-- ==== Sys2Proof/Decode.lean ====
section
/-! DEFINITION. The decoder of command words (R80, R81, R88), total, its form over bytes (R63), and after it the
encoder (R80, R83, R89). -/

namespace Sys2Proof

/-- A direction bit: 0 = CW, 1 = CCW (R23, R80). -/
def Dir.ofBit (b : Bool) : Dir := if b then .ccw else .cw

/-- The bit of a direction: 0 = CW, 1 = CCW (R23, R80). -/
def Dir.bit : Dir → Bool
  | .cw => false
  | .ccw => true

/-- OP = c[3:0] (R81). -/
def opField (c : Word) : BitVec 4 := c.extractLsb' 0 4

/-- SLOT = c[6:4], unsigned (R81). -/
def slotField (c : Word) : BitVec 3 := c.extractLsb' 4 3

/-- DIR = c[7] (R81). -/
def dirField (c : Word) : Dir := Dir.ofBit (c.getLsbD 7)

/-- FLG = c[8] (R81). -/
def flgField (c : Word) : Bool := c.getLsbD 8

/-- ANGLE = c[23:16], unsigned (R81). -/
def angleField (c : Word) : Byte := c.extractLsb' 16 8

/-- `Decode` (R88). It never depends on state, and an unread field is ignored (R84). -/
def decodeWord (c : Word) : Instr :=
  if reservedBitSet c then .illegal c
  else match (opField c).toNat with
    | 0x0 => .nop
    | 0x1 => .setMotor (slotField c) (dirField c) (flgField c)
    | 0x2 => .getMotor (slotField c)
    | 0x3 => .bindRegLines
    | 0x4 => .setDirection (slotField c) (dirField c)
    | 0x5 => .invertDirection (slotField c)
    | 0x6 => .serialize
    | 0x7 => .start (slotField c) (flgField c)
    | 0x8 => .stop (slotField c)
    | 0x9 => .bindServoLine
    | 0xA => .setAngle (angleField c)
    | _ => .illegal c

/-- Why bytes hold no command word. -/
inductive DecodeError where
  /-- Fewer than four bytes: every command is one whole 32-bit word (R87). -/
  | truncated
  deriving DecidableEq, Repr

/-- Four byte lanes as a word, lane k at bits [8k+7:8k] (R63). -/
def wordOfLanes (b0 b1 b2 b3 : Byte) : Word := b3 ++ b2 ++ b1 ++ b0

/-- Lane `k` of a word (R63). -/
def lane (w : Word) (k : Nat) : Byte := w.extractLsb' (8 * k) 8

/-- The four lanes of a word, lane 0 first (R63). -/
def wordLanes (w : Word) : List Byte := [lane w 0, lane w 1, lane w 2, lane w 3]

/-- The decoder over byte lanes: one command and the bytes after it, or the name of what is wrong. -/
def decodeBytes : List Byte → Except DecodeError (Instr × List Byte)
  | b0 :: b1 :: b2 :: b3 :: rest => .ok (decodeWord (wordOfLanes b0 b1 b2 b3), rest)
  | _ => .error .truncated

/-- The decoder on bits numbered as spec/opcode_table.json numbers them; the bits above `nbits` are 0. -/
def decodeTableWord (nbits w : Nat) : Option Instr :=
  if nbits ≤ 32 then
    match decodeBytes (wordLanes (BitVec.ofNat 32 (w % 2 ^ nbits))) with
    | .ok (i, _) => some i
    | .error _ => none
  else none

/-- The CMD format (R80), most significant field first; the reserved fields are 0. -/
def cmdWord (op : BitVec 4) (slot : BitVec 3) (dir : Dir) (flg : Bool) (angle : Byte) : Word :=
  (0#8 ++ angle ++ 0#7 ++ BitVec.ofBool flg ++ BitVec.ofBool dir.bit ++ slot ++ op : BitVec (8 + 8 + 7 + 1 + 1 + 3 + 4))

/-- The canonical word of a command: every field its opcode does not read is 0 (R83, R89). -/
def encode : Instr → Word
  | .nop => cmdWord 0x0 0 .cw false 0
  | .setMotor slot dir flg => cmdWord 0x1 slot dir flg 0
  | .getMotor slot => cmdWord 0x2 slot .cw false 0
  | .bindRegLines => cmdWord 0x3 0 .cw false 0
  | .setDirection slot dir => cmdWord 0x4 slot dir false 0
  | .invertDirection slot => cmdWord 0x5 slot .cw false 0
  | .serialize => cmdWord 0x6 0 .cw false 0
  | .start slot flg => cmdWord 0x7 slot .cw flg 0
  | .stop slot => cmdWord 0x8 slot .cw false 0
  | .bindServoLine => cmdWord 0x9 0 .cw false 0
  | .setAngle angle => cmdWord 0xA 0 .cw false angle
  | .illegal w => w

end Sys2Proof
end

_EXERCISE BRIEF_
Extract, from the material above, each line holding the word "over".

_RESPONSE FOR THIS EXERCISE_
/-! DEFINITION. The decoder of command words (R80, R81, R88), total, its form over bytes (R63), and after it the
/-- The decoder over byte lanes: one command and the bytes after it, or the name of what is wrong. -/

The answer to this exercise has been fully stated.